- REQUIRED WORK
Scan the material for the word "scratch" and copy each line where it occurs.

=== Begin Enclosure ===

/-! ### Reading -/

/-- The pending stores of a path. -/
def State.path (s : State) (p : Nat) : List PStore := s.stores.get [] p

/-- A pending store of a path that a plain load of the path may read before it is performed: any but the elements of streams,
which no fence or release of a reader would have performed (R85, R144; log 6). -/
def PStore.readable (p : PStore) : Bool := p.stream.isNone

/-- A byte as a plain load of the writer's own path sees it: the last pending store over it, else what is performed
(R85; log 6). -/
def forward (ps : List PStore) (sp : Space) (a : Nat) (old : Byte) : Byte :=
  ps.foldl (fun b p =>
    if p.readable && p.space = sp && p.addr ≤ a && a < p.addr + p.size then p.value.extractLsb' (8 * (a - p.addr)) 8 else b) old

/-- A performed byte at a place. -/
def State.placeByte (s : State) : Place → Nat → Byte
  | .device asid va pa _ _, i => s.byte asid (va + i) (pa + i)
  | .scratch k off, i =>
    let cl := s.cluster k
    cl.sram.get 0 (cl.sramAddr (off + i))
  | .remote _ _ _ v, i => byteOf v.toNat i

/-- The space and address under which the store path knows a place. -/
def Place.key : Place → Space × Nat
  | .device asid va _ _ _ => (.device asid, va)
  | .scratch k off => (.scratch k, off)
  | .remote m va dom _ => (.window m dom, va)

/-- A plain load's bytes at a place, through the store path of its agent. -/
def State.loadNat (s : State) (path : Nat) (pl : Place) (size : Nat) : Nat :=
  leNat (fun i => forward (s.path path) pl.key.1 (pl.key.2 + i) (s.placeByte pl i)) size

/-- The capability tag of the unit at a place, through the store path: a pending store over the unit decides it. -/
def State.loadTag (s : State) (path : Nat) (pl : Place) : Bool :=
  let base := match pl with
    | .device asid va pa _ _ => s.unitTag asid va pa
    | .scratch k off => let cl := s.cluster k; cl.sramTags.get false (cl.sramAddr off / 16)
    | .remote _ _ _ _ => false
  (s.path path).foldl (fun b p =>
    if p.readable && p.space = pl.key.1 && p.addr / 16 ≤ pl.key.2 / 16 && pl.key.2 / 16 ≤ (p.addr + p.size - 1) / 16
    then p.cap else b) base

/-- The replica that a load with the H hint is served from: that of the slice nearest to its cluster (R45). -/
def replicaFor (s : State) (id asid va : Nat) : Option Replica :=
  s.replicas.find? fun r => onCluster id && r.slice == nearSlice (clusterOf id) && r.asid == asid && r.line == va / 128

/-- The bytes of a load at a place, through the store path of its agent; with the H hint from a replica of the line, if there
is one, as it was made (R45, R368); a line of a STREAM page comes from its home slice every time (R43). -/
def State.hintNat (s : State) (id : Nat) (hint : Bool) (pl : Place) (size : Nat) : Nat :=
  match (if hint then (match pl with
      | .device asid va _ _ leaf =>
        if bitOf leaf 6 then none else (replicaFor s id asid va).map fun r => (asid, va, r.data)
      | _ => none) else none) with
  | some (asid, va, data) =>
    leNat (fun i => forward (s.path (pathOf id)) (.device asid) (va + i) (data.extractLsb' (8 * ((va + i) % 128)) 8)) size
  | none => s.loadNat (pathOf id) pl size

=== End Enclosure ===

- YOUR RESPONSE
  | .scratch k off, i =>
  | .scratch k off => (.scratch k, off)
    | .scratch k off => let cl := s.cluster k; cl.sramTags.get false (cl.sramAddr off / 16)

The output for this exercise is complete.